__Data for review__.

%%

-- ==== Sys2Proof/Machine/State.lean ====
section
/-! DEFINITION. The state of one instance (10_state.md R20 to R36) with the inputs that are still to be delivered to it, its
value after reset (R36), and the reasons a step can stop. Plain data throughout. -/

namespace Sys2Proof.Machine

/-! ## The data the units hold -/

/-- `Hit` of 00_scope.md R11. -/
structure Hit where
  dir : Dir
  chan : BitVec 15
  time : BitVec 64
  tot : BitVec 32
  deriving DecidableEq, Repr

/-- `Entry` of 00_scope.md R11 (30_encoding.md R71). -/
structure Entry where
  tagword : BitVec 16
  time : BitVec 64
  tot : BitVec 32
  deriving DecidableEq, Repr

/-- `Field` of 00_scope.md R11: a payload field of 16, 32 or 64 bits. -/
inductive Field
  | f16 (v : BitVec 16)
  | f32 (v : BitVec 32)
  | f64 (v : BitVec 64)
  deriving DecidableEq, Repr

/-- The fixed header of a record (30_encoding.md R72). -/
structure RecordHeader where
  timestamp : BitVec 64
  sourceId : BitVec 32
  barrierType : BitVec 32
  deriving DecidableEq, Repr

/-- `Record` of 00_scope.md R11 (30_encoding.md R72). -/
structure Record where
  type : BitVec 32
  header : Option RecordHeader
  payload : List Field
  deriving DecidableEq, Repr

/-- The recorded info of a fault, returned with the status (60_exceptions.md R160). -/
inductive Info
  /-- No info: status `OK`, `SINK_FAIL` or `ILLEGAL_OP`. -/
  | none
  /-- `CHAN_RANGE`: the offending `cmd.chan`. -/
  | chan (c : BitVec 15)
  /-- `ORDER`: the offending `cmd.time`. -/
  | time (t : BitVec 64)
  /-- `CAPACITY`: the count held. -/
  | count (n : Nat)
  deriving DecidableEq, Repr

/-! ## The units -/

/-- WC: its command operand register (10_state.md R21) and its result register (R33). No other state (R23). -/
structure WcState where
  cmd : BitVec 128
  status : BitVec 4
  datum : Datum
  word : BitVec 64
  deriving DecidableEq, Repr

/-- TO: R24 to R26, R29, with its command operand register (R21) and its result register (R33). -/
structure TordState where
  nchan : Fin 32769
  buckets : List (List Hit)
  cur : List Nat
  fault : BitVec 5
  cmd : BitVec 128
  status : BitVec 4
  info : Info
  hits : List Hit
  deriving DecidableEq, Repr

/-- EB: R27 to R32, with its command operand register and record-input port (R21) and its result register (R33). -/
structure EbState where
  isOpen : Bool
  startTime : BitVec 64
  entries : List Entry
  sid : BitVec 32
  dt : BitVec 64
  fault : BitVec 5
  cmd : BitVec 128
  recIn : Record
  status : BitVec 4
  info : Info
  deriving DecidableEq, Repr

/-- The sink of EB (00_scope.md R13): the records it was called with in call order, whether there is one
(70_reset_and_hazards.md R192 item 2), and the answer it will give next, an input (log entry 5). -/
structure SinkPort where
  trace : List Record
  attached : Bool
  answer : Answer
  deriving DecidableEq, Repr

/-- The input byte stream with the word assembler's read offset (20_memory.md R40, R41; 10_state.md R22). -/
structure InStream where
  bytes : List Byte
  offset : Nat
  deriving DecidableEq, Repr

/-- What the outside may do to the instance between two operations: present a command at a port (10_state.md R21; for EB
with the record-input port and the sink's answer), have the word assembler present the next word of the stream (20_memory.md
R41), give a new input stream, or reset a unit with its straps (70_reset_and_hazards.md R190, R192). -/
inductive HostEvent
  | wcCommand (cmd : BitVec 128)
  | tordCommand (cmd : BitVec 128)
  | ebCommand (cmd : BitVec 128) (recIn : Record) (answer : Answer)
  | nextWord
  | stream (bytes : List Byte)
  | resetTord (nchan : Fin 32769)
  | resetEb (dt : BitVec 64) (sidInit : BitVec 32) (attached : Bool)
  deriving DecidableEq, Repr

/-- The machine: the instance's parameters (00_scope.md R6), the three units, the sink, the input stream, and the inputs
still to be delivered, oldest first (log entry 1). -/
structure State where
  cfg : Params
  wc : WcState
  tord : TordState
  eb : EbState
  sink : SinkPort
  inp : InStream
  host : List HostEvent
  deriving DecidableEq, Repr

/-! ## Reset -/

/-- WC before its first command. R33 leaves the result register unspecified: DESIGN CHOICE, log entry 8. -/
def WcState.reset : WcState :=
  { cmd := 0, status := 0, datum := .unrecognized 0, word := 0 }

/-- TO after its reset with this strap (10_state.md R36). Command and result register: DESIGN CHOICE, log entry 8. -/
def TordState.reset (nchan : Fin 32769) : TordState :=
  { nchan := nchan
    buckets := List.replicate nchan.val []
    cur := List.replicate nchan.val 0
    fault := 0
    cmd := 0
    status := 0
    info := .none
    hits := [] }

/-- EB after its reset with these straps (10_state.md R36). `startTime`: DESIGN CHOICE, log entry 7. Command register, record
port and result register: DESIGN CHOICE, log entry 8. -/
def EbState.reset (dt : BitVec 64) (sidInit : BitVec 32) : EbState :=
  { isOpen := false
    startTime := 0
    entries := []
    sid := sidInit
    dt := dt
    fault := 0
    cmd := 0
    recIn := { type := 0, header := none, payload := [] }
    status := 0
    info := .none }

/-- The instance after reset (10_state.md R36), its boot duties done (70_reset_and_hazards.md R192), no input stream given
yet (log entry 10) and no input pending (log entry 1). -/
def State.reset : State :=
  { cfg := Config.params.val
    wc := WcState.reset
    tord := TordState.reset Config.nchan
    eb := EbState.reset Config.dt Config.sidInit
    sink := { trace := [], attached := true, answer := Config.sinkAnswer }
    inp := { bytes := [], offset := 0 }
    host := [] }

/-! ## Why a step stops -/

/-- The faults of the spec (60_exceptions.md R160) are no stops: each ends in a next state with a status code and a sticky
bit. One condition is left without any defined behaviour. -/
inductive Fault
  /-- An operation calls `SinkWrite` and EB has no sink: "no defined behaviour" (70_reset_and_hazards.md R192 item 2).
  Raised by EB.ADD where it flushes, EB.FLUSH while Open and EB.WRITE. Safe: the model stops. -/
  | noSink
  deriving DecidableEq, Repr

/-- Reasons for which an instruction has no meaning here. -/
inductive Refusal
  /-- The instruction has no meaning in this model yet. No arm of exec answers it. Safe. -/
  | notModelled (mnemonic : String)
  deriving DecidableEq, Repr

/-! ## Updates of one component -/

/-- The state with another WC. -/
def State.withWc (s : State) (x : WcState) : State := { s with wc := x }

/-- The state with another TO. -/
def State.withTord (s : State) (x : TordState) : State := { s with tord := x }

/-- The state with another EB. -/
def State.withEb (s : State) (x : EbState) : State := { s with eb := x }

/-- The state with another sink. -/
def State.withSink (s : State) (x : SinkPort) : State := { s with sink := x }

/-- The state with another input stream. -/
def State.withInp (s : State) (x : InStream) : State := { s with inp := x }

/-- The state with other pending inputs. -/
def State.withHost (s : State) (x : List HostEvent) : State := { s with host := x }

end Sys2Proof.Machine
end

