-- ==== Sys2Proof/Machine/EventBuilder.lean ====
section
/-! DEFINITION. EB, the coincidence-window event accumulator (42_eventbuilder.md). -/

namespace Sys2Proof.Machine

/-- `EB.ADD dir, chan, time, tot` (R131). After a flush that the sink took, EB is Empty with no entries and the hit is
accumulated as in the Empty arm. -/
def execEbAdd (dir : Dir) (chan : BitVec 15) (time : BitVec 64) (tot : BitVec 32) (s : State) :
    Host.Outcome State Fault Refusal :=
  match addArm s.eb time with
  | .opening => .next (openEvent (entryOfHit dir chan time tot) s)
  | .early => .next (raiseEb .order (.time time) s)
  | .inside => .next (appendEntry (entryOfHit dir chan time tot) s)
  | .overflow =>
    flushThen s fun s' =>
      okEb (s'.withEb { s'.eb with startTime := time, entries := [entryOfHit dir chan time tot], isOpen := true })

/-- `EB.FB frame` (R132). -/
def execEbFb (frame : BitVec 64) (s : State) : Host.Outcome State Fault Refusal :=
  .next (if s.eb.isOpen = false ∧ s.cfg.fbPolicy = .drop then okEb s else appendEntry (marker frame) s)

/-- `EB.FLUSH` (R133). -/
def execEbFlush (s : State) : Host.Outcome State Fault Refusal :=
  match s.eb.isOpen with
  | false => .next (okEb s)
  | true => flushThen s okEb

/-- `EB.WRITE rec` (R134): the record on the record-input port is forwarded unchanged. -/
def execEbWrite (s : State) : Host.Outcome State Fault Refusal :=
  sinkWrite s.eb.recIn s okEb

/-- `EB.SETSID id` (R135). -/
def execEbSetsid (sid : BitVec 32) (s : State) : Host.Outcome State Fault Refusal :=
  .next (okEb (s.withEb { s.eb with sid := sid }))

end Sys2Proof.Machine
end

%%

__What you will do__. Everything from the line containing "(t : BitVec 64)" through the line containing "there is one" in the material above should be retyped exactly, both ends included, and nothing more.

__Reply__.
  | time (t : BitVec 64)
  /-- `CAPACITY`: the count held. -/
  | count (n : Nat)
  deriving DecidableEq, Repr

/-! ## The units -/

/-- WC: its command operand register (10_state.md R21) and its result register (R33). No other state (R23). -/
structure WcState where
  cmd : BitVec 128
  status : BitVec 4
  datum : Datum
  word : BitVec 64
  deriving DecidableEq, Repr

/-- TO: R24 to R26, R29, with its command operand register (R21) and its result register (R33). -/
structure TordState where
  nchan : Fin 32769
  buckets : List (List Hit)
  cur : List Nat
  fault : BitVec 5
  cmd : BitVec 128
  status : BitVec 4
  info : Info
  hits : List Hit
  deriving DecidableEq, Repr

/-- EB: R27 to R32, with its command operand register and record-input port (R21) and its result register (R33). -/
structure EbState where
  isOpen : Bool
  startTime : BitVec 64
  entries : List Entry
  sid : BitVec 32
  dt : BitVec 64
  fault : BitVec 5
  cmd : BitVec 128
  recIn : Record
  status : BitVec 4
  info : Info
  deriving DecidableEq, Repr

/-- The sink of EB (00_scope.md R13): the records it was called with in call order, whether there is one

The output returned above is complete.